As you've noticed in later patches; most of this commentery _is_ valuable 
to keep in the commit message, so I'd keep most of this, including the 
performance diff, in the commit message (i.e. above the ---).

> This patch replaces integer widening with halving addition, and
> multi-step "emulated" rounding shift with a single asm instruction doing
> exactly that. This pattern repeats in other functions in this file, I
> fixed some in the succeeding patch. There's a lot of performance to be
> gained there.
>
> I didn't modify the existing function because it adds a few extra steps
> solely for the shared w_avg implementation (every cycle matters), but also
> because I find this linear version easier to digest and understand.

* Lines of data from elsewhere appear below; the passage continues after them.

/-- A shadow averages its offsets every 1 ms, and steps its counter at the next frame boundary when more than 50 ns away. Roles exchange on their
  frame boundary when the shadow is fit. After 10 us without a valid block the partner is absent: a fit shadow decides to take over on the next
  symbol boundary, one that is not fit leaves the pair in the safe state. On the edge a fit shadow becomes LEAD, counted, with its mute lifted;
  a lead that yields goes to RUN in the safe state. A lead whose partner stays absent leaves the pair. (21_pair_operation.md,
  18_timing_and_holdover.md) -/
def Obligations.TakeoversAndPairTime : Prop :=
  (∀ (s : State), s.rd DEV_MODE.mode = modeShadow → s.pair.offsets ≠ [] → (s.tim.steps.any (fun p => p.pair)) = false → Answers (.pairTimeAverage) s
    fun t => t.pair.offset = (s.pair.offsets.foldl (· + ·) (0 : Int) / s.pair.offsets.length) ∧ t.pair.offsets = [] ∧ t.now = max s.now
    (s.pair.averaged + msTicks) ∧ t.pair.averaged = t.now ∧ ((s.pair.offsets.foldl (· + ·) (0 : Int) / s.pair.offsets.length).natAbs ≤ 50 * 65536 →
    t.tim.steps = s.tim.steps ∧ t.pair.far = false) ∧ (50 * 65536 < (s.pair.offsets.foldl (· + ·) (0 : Int) / s.pair.offsets.length).natAbs →
    t.tim.steps = s.tim.steps ++
    [{ id := none, kind := 0, value := -(s.pair.offsets.foldl (· + ·) (0 : Int) / s.pair.offsets.length), edge := frameBoundary (counter t + 1), engine := false, pair := true }])
    ∧ (1100 * 65536 < (s.pair.offsets.foldl (· + ·) (0 : Int) / s.pair.offsets.length).natAbs → t.pair.far = true) ∧ t.rd PRL_STATUS.fit = b2n
    (fitNow t) ∧ t = { s with now := t.now, tim := t.tim, pair := t.pair, regs := t.regs, outbox := t.outbox } ∧ SameRegs (keys [PRL_STATUS.fit,
    PRL_OFFSET.offset]) s t) ∧
  (∀ (s : State) (e : Nat), s.pair.exchange = some e → s.rd DEV_MODE.mode = modeShadow → s.rd PRL_STATUS.fit = 1 → s.tim.eng.state ≠ tmLocked → (∀ b
    : Nat, b < 10 → b ≠ scMode → causeSet s b = false) → Answers (.roleExchange) s fun t => t.rd DEV_MODE.mode = modeLead ∧ t.rd
    DEV_MODE.previous_mode = modeShadow ∧ t.pair.exchange = none ∧ t.pair.lastExchange = some t.now ∧ t.pair.mirrors = [] ∧ t.now = (toBoundary s
    e).now ∧ causeSet t scMode = false ∧ t.rd DEV_MODE.safe_state ≠ 1 ∧ t.ctxs = s.ctxs ∧ t.mem = s.mem ∧ t.sec = s.sec ∧ t.imgs = s.imgs) ∧
  (∀ (s : State) (e : Nat), s.pair.exchange = some e → s.rd DEV_MODE.mode = modeLead → s.rd PRL_STATUS.fit = 1 → Answers (.roleExchange) s fun t =>
    t.rd DEV_MODE.mode = modeShadow ∧ t.rd DEV_MODE.previous_mode = modeLead ∧ t.pair.exchange = none ∧ t.pair.held = [] ∧ t.now = (toBoundary s
    e).now ∧ causeSet t scMode = true ∧ (causeSet s scMode = false → t.rd DEV_MODE.safe_state = 1) ∧ t.ctxs = s.ctxs ∧ t.mem = s.mem ∧ t.sec = s.sec
    ∧ t.imgs = s.imgs) ∧
  (∀ (s : State) (e : Nat), s.pair.exchange = some e → s.rd DEV_MODE.mode = modeLead ∨ s.rd DEV_MODE.mode = modeShadow → s.rd PRL_STATUS.fit = 0 →
    Answers (.roleExchange) s fun t => t.rd DEV_MODE.mode = s.rd DEV_MODE.mode ∧ t.pair.exchange = none ∧ t.now = (toBoundary s e).now ∧ t =
    { s with now := t.now, tim := t.tim, pair := t.pair }) ∧
  (∀ (s : State), s.pair.heartbeat = true → s.rd DEV_MODE.mode = modeShadow → s.rd PRL_STATUS.fit = 1 → s.pair.takeover = none → Answers
    (.heartbeatLoss) s fun t => t.pair.heartbeat = false ∧ t.pair.partner = none ∧ t.now = max s.now (s.pair.lastBlock + 10 * usTicks) ∧ t.rd
    PRL_STATUS.partner_present = 0 ∧ t.pair.takeover = some { id := none, edge := nextSymbol t, own := true } ∧ t =
    { s with now := t.now, tim := t.tim, regs := t.regs, pair := t.pair } ∧ SameRegs (keys [PRL_STATUS.partner_present]) s t) ∧
  (∀ (s : State), s.pair.heartbeat = true → s.rd DEV_MODE.mode = modeShadow → s.rd PRL_STATUS.fit ≠ 1 → s.pair.takeover = none → s.pair.prepared =
    none → s.pair.committing = none → s.pair.dissolve = none → Answers (.heartbeatLoss) s fun t => t.rd DEV_MODE.mode = modeRun ∧ t.rd PRL_STATUS.fit
    = 0 ∧ t.rd PRL_STATUS.partner_present = 0 ∧ t.rd HCI_EVT_CAUSE.pair_event = 1 ∧ causeSet t scPair = true ∧ (causeSet s scPair = false → t.rd
    DEV_MODE.safe_state = 1) ∧ t.pair.heartbeat = false ∧ t.now = max s.now (s.pair.lastBlock + 10 * usTicks) ∧ t.ctxs = s.ctxs ∧ t.mem = s.mem ∧
    t.sec = s.sec) ∧
  (∀ (s : State), s.pair.heartbeat = true → s.rd DEV_MODE.mode = modeLead → s.rd PRL_CFG.lead_yield = 0 → Answers (.heartbeatLoss) s fun t => t.rd
    DEV_MODE.mode = modeLead ∧ t.rd PRL_STATUS.fit = 0 ∧ t.rd PRL_STATUS.partner_present = 0 ∧ t.pair =
    { s.pair with heartbeat := false, partner := none, absentSince := some (s.pair.absentSince.getD t.now) } ∧ t =
    { s with now := t.now, tim := t.tim, regs := t.regs, pair := t.pair } ∧ SameRegs (keys [PRL_STATUS.fit, PRL_STATUS.partner_present]) s t) ∧
  (∀ (s : State) (k : Takeover), s.pair.takeover = some k → k.id = none → s.rd DEV_MODE.mode = modeShadow → s.rd PRL_STATUS.fit = 1 → s.tim.eng.state
    ≠ tmLocked → s.pair.mirrors = [] → (∀ b : Nat, b < 10 → b ≠ scMode → causeSet s b = false) → s.pair.prepared = none → s.pair.committing = none →
    s.pair.dissolve = none → Answers (.takeoverEdge) s fun t => t.rd DEV_MODE.mode = modeLead ∧ t.rd DEV_MODE.previous_mode = modeShadow ∧ t.rd
    PRL_STATUS.fit = 0 ∧ t.rd PRL_COUNTS.takeovers = satAdd PRL_COUNTS.takeovers.width (s.rd PRL_COUNTS.takeovers) 1 % 2 ^ PRL_COUNTS.takeovers.width
    ∧ t.pair.takeovers = s.pair.takeovers + 1 ∧ t.pair.overwrite = true ∧ t.pair.mac = s.pair.mac ∧ t.pair.takeover = none ∧ t.rd
    HCI_EVT_CAUSE.pair_event = 1 ∧ causeSet t scMode = false ∧ t.rd DEV_MODE.safe_state ≠ 1 ∧ t.now = (toBoundary s k.edge).now ∧ ((lastBlockSent
    t).map (fun b => b.takeover) = some true ∨ pairActive s = false) ∧ t.ctxs = s.ctxs ∧ t.mem = s.mem ∧ t.sec = s.sec) ∧
  (∀ (s : State) (y : Nat), s.pair.yieldAt = some y → s.rd DEV_MODE.mode = modeLead → s.pair.takeover = none → s.pair.prepared = none →
    s.pair.committing = none → s.pair.dissolve = none → Answers (.takeoverEdge) s fun t => LeftPair s t ∧ causeSet t scPair = true ∧ (causeSet s
    scPair = false → t.rd DEV_MODE.safe_state = 1) ∧ t.pair.overwrite = s.pair.overwrite ∧ t.now = (toBoundary s y).now ∧ t.ctxs = s.ctxs ∧ t.mem =
    s.mem ∧ t.sec = s.sec) ∧
  (∀ (s : State) (n : Nat), s.pair.absentSince = some n → s.rd DEV_MODE.mode = modeLead → s.rd PRL_CFG.partner_timeout_s ≠ 0 → s.pair.takeover = none
    → s.pair.prepared = none → s.pair.committing = none → s.pair.dissolve = none → Answers (.partnerTimeout) s fun t => LeftPair s t ∧ causeSet t
    scPair = causeSet s scPair ∧ t.rd DEV_MODE.safe_state = s.rd DEV_MODE.safe_state ∧ t.pair.overwrite = s.pair.overwrite ∧ t.now = max s.now (n +
    s.rd PRL_CFG.partner_timeout_s * secTicks) ∧ t.ctxs = s.ctxs ∧ t.mem = s.mem ∧ t.sec = s.sec)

That's probably reasonable - but if the avg codepath in vvc_avg is unused 
now, we should remove it; that makes the patch clearer to see the change, 
when we see the removed old codepath together with the new added one in 
the same patch.

> Besides, I noticed that removing smin and smax instructions used for
> clamping the values for 10 and 12 bit_depth instantiations does not
> affect the checkasm result, but it breaks FATE.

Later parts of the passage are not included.